(Extracted information begins)

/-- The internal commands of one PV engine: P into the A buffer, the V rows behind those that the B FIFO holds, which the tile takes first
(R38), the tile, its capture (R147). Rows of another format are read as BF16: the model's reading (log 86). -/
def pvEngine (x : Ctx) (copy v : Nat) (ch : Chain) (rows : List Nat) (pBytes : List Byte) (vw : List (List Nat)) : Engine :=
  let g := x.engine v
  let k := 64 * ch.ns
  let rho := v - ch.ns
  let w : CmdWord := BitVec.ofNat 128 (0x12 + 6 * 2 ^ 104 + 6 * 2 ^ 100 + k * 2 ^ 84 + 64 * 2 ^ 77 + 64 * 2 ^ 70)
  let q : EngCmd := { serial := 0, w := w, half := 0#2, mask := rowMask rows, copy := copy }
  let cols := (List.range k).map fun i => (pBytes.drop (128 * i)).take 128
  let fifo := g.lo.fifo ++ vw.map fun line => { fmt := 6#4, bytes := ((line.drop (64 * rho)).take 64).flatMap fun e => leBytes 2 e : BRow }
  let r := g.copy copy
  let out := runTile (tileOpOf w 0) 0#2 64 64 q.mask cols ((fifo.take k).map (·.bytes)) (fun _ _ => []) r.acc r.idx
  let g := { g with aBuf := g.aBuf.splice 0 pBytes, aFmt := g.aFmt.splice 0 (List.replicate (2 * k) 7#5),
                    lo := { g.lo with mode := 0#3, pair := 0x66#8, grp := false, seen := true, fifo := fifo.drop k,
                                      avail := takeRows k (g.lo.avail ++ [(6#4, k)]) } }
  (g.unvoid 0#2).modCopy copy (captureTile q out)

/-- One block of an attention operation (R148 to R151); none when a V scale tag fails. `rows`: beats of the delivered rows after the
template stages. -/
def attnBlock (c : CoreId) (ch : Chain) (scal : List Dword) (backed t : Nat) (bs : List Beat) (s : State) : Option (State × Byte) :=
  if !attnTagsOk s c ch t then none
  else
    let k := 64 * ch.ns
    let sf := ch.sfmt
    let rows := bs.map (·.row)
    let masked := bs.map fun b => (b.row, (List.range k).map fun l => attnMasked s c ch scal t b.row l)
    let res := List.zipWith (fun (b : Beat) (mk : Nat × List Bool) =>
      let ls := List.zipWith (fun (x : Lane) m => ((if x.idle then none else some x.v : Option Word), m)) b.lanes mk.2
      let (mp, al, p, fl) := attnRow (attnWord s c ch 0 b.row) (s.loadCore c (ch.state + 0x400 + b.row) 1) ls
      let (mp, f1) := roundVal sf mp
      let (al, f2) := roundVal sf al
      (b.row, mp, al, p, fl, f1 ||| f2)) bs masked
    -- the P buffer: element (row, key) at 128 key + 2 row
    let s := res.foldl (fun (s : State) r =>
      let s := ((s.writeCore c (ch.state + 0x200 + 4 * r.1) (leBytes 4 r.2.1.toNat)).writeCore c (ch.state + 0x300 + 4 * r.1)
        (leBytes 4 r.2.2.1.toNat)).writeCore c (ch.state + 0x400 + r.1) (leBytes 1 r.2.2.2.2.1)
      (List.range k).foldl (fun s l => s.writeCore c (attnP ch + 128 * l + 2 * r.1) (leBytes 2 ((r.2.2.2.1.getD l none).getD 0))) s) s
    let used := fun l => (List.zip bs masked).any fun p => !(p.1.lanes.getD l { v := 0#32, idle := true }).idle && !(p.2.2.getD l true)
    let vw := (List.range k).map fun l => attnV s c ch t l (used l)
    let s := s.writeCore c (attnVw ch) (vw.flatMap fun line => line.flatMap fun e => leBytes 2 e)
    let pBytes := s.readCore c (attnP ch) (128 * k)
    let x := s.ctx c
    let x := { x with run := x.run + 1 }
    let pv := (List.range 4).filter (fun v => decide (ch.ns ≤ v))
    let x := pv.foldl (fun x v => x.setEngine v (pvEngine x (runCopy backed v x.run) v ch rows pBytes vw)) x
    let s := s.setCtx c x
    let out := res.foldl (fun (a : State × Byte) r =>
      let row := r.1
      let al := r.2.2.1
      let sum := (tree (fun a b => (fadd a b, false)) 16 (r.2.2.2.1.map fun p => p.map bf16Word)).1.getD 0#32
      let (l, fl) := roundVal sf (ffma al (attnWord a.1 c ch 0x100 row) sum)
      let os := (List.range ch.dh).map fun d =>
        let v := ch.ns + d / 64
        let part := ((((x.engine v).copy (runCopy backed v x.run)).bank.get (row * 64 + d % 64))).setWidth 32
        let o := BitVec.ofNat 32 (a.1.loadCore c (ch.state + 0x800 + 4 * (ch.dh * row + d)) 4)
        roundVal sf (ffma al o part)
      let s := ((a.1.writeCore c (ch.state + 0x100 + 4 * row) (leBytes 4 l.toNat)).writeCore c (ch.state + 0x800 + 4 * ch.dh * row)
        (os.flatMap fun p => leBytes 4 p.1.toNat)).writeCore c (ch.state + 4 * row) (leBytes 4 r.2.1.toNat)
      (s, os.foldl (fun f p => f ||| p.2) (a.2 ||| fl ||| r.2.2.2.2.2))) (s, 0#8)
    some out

(Extracted information ends)

__About this task__
Write out the records in full, word for word.

__Answer to the problem__
/-- The internal commands of one PV engine: P into the A buffer, the V rows behind those that the B FIFO holds, which the tile takes first
(R38), the tile, its capture (R147). Rows of another format are read as BF16: the model's reading (log 86). -/
def pvEngine (x : Ctx) (copy v : Nat) (ch : Chain) (rows : List Nat) (pBytes : List Byte) (vw : List (List Nat)) : Engine :=
  let g := x.engine v
  let k := 64 * ch.ns
  let rho := v - ch.ns
  let w : CmdWord := BitVec.ofNat 128 (0x12 + 6 * 2 ^ 104 + 6 * 2 ^ 100 + k * 2 ^ 84 + 64 * 2 ^ 77 + 64 * 2 ^ 70)
  let q : EngCmd := { serial := 0, w := w, half := 0#2, mask := rowMask rows, copy := copy }
  let cols := (List.range k).map fun i => (pBytes.drop (128 * i)).take 128
  let fifo := g.lo.fifo ++ vw.map fun line => { fmt := 6#4, bytes := ((line.drop (64 * rho)).take 64).flatMap fun e => leBytes 2 e : BRow }
  let r := g.copy copy
  let out := runTile (tileOpOf w 0) 0#2 64 64 q.mask cols ((fifo.take k).map (·.bytes)) (fun _ _ => []) r.acc r.idx
  let g := { g with aBuf := g.aBuf.splice 0 pBytes, aFmt := g.aFmt.splice 0 (List.replicate (2 * k) 7#5),
                    lo := { g.lo with mode := 0#3, pair := 0x66#8, grp := false, seen := true, fifo := fifo.drop k,
                                      avail := takeRows k (g.lo.avail ++ [(6#4, k)]) } }
  (g.unvoid 0#2).modCopy copy (captureTile q out)

/-- One block of an attention operation (R148 to R151); none when a V scale tag fails. `rows`: beats of the delivered rows after the
template stages. -/
def attnBlock (c : CoreId) (ch : Chain) (scal : List Dword) (backed t : Nat) (bs : List Beat) (s : State) : Option (State × Byte) :=
  if !attnTagsOk s c ch t then none
  else
    let k := 64 * ch.ns
    let sf := ch.sfmt
    let rows := bs.map (·.row)
    let masked := bs.map fun b => (b.row, (List.range k).map fun l => attnMasked s c ch scal t b.row l)
    let res := List.zipWith (fun (b : Beat) (mk : Nat × List Bool) =>
      let ls := List.zipWith (fun (x : Lane) m => ((if x.idle then none else some x.v : Option Word), m)) b.lanes mk.2
      let (mp, al, p, fl) := attnRow (attnWord s c ch 0 b.row) (s.loadCore c (ch.state + 0x400 + b.row) 1) ls
      let (mp, f1) := roundVal sf mp
      let (al, f2) := roundVal sf al
      (b.row, mp, al, p, fl, f1 ||| f2)) bs masked
    -- the P buffer: element (row, key) at 128 key + 2 row
    let s := res.foldl (fun (s : State) r =>
      let s := ((s.writeCore c (ch.state + 0x200 + 4 * r.1) (leBytes 4 r.2.1.toNat)).writeCore c (ch.state + 0x300 + 4 * r.1)
        (leBytes 4 r.2.2.1.toNat)).writeCore c (ch.state + 0x400 + r.1) (leBytes 1 r.2.2.2.2.1)
      (List.range k).foldl (fun s l => s.writeCore c (attnP ch + 128 * l + 2 * r.1) (leBytes 2 ((r.2.2.2.1.getD l none).getD 0))) s) s
    let used := fun l => (List.zip bs masked).any fun p => !(p.1.lanes.getD l { v := 0#32, idle := true }).idle && !(p.2.2.getD l true)
    let vw := (List.range k).map fun l => attnV s c ch t l (used l)
    let s := s.writeCore c (attnVw ch) (vw.flatMap fun line => line.flatMap fun e => leBytes 2 e)
    let pBytes := s.readCore c (attnP ch) (128 * k)
    let x := s.ctx c
    let x := { x with run := x.run + 1 }
    let pv := (List.range 4).filter (fun v => decide (ch.ns ≤ v))
    let x := pv.foldl (fun x v => x.setEngine v (pvEngine x (runCopy backed v x.run) v ch rows pBytes vw)) x
    let s := s.setCtx c x
    let out := res.foldl (fun (a : State × Byte) r =>
      let row := r.1
      let al := r.2.2.1
      let sum := (tree (fun a b => (fadd a b, false)) 16 (r.2.2.2.1.map fun p => p.map bf16Word)).1.getD 0#32
      let (l, fl) := roundVal sf (ffma al (attnWord a.1 c ch 0x100 row) sum)
      let os := (List.range ch.dh).map fun d =>
        let v := ch.ns + d / 64
        let part := ((((x.engine v).copy (runCopy backed v x.run)).bank.get (row * 64 + d % 64))).setWidth 32
        let o := BitVec.ofNat 32 (a.1.loadCore c (ch.state + 0x800 + 4 * (ch.dh * row + d)) 4)
        roundVal sf (ffma al o part)
      let s := ((a.1.writeCore c (ch.state + 0x100 + 4 * row) (leBytes 4 l.toNat)).writeCore c (ch.state + 0x800 + 4 * ch.dh * row)
        (os.flatMap fun p => leBytes 4 p.1.toNat)).writeCore c (ch.state + 4 * row) (leBytes 4 r.2.1.toNat)
      (s, os.foldl (fun f p => f ||| p.2) (a.2 ||| fl ||| r.2.2.2.2.2))) (s, 0#8)
    some out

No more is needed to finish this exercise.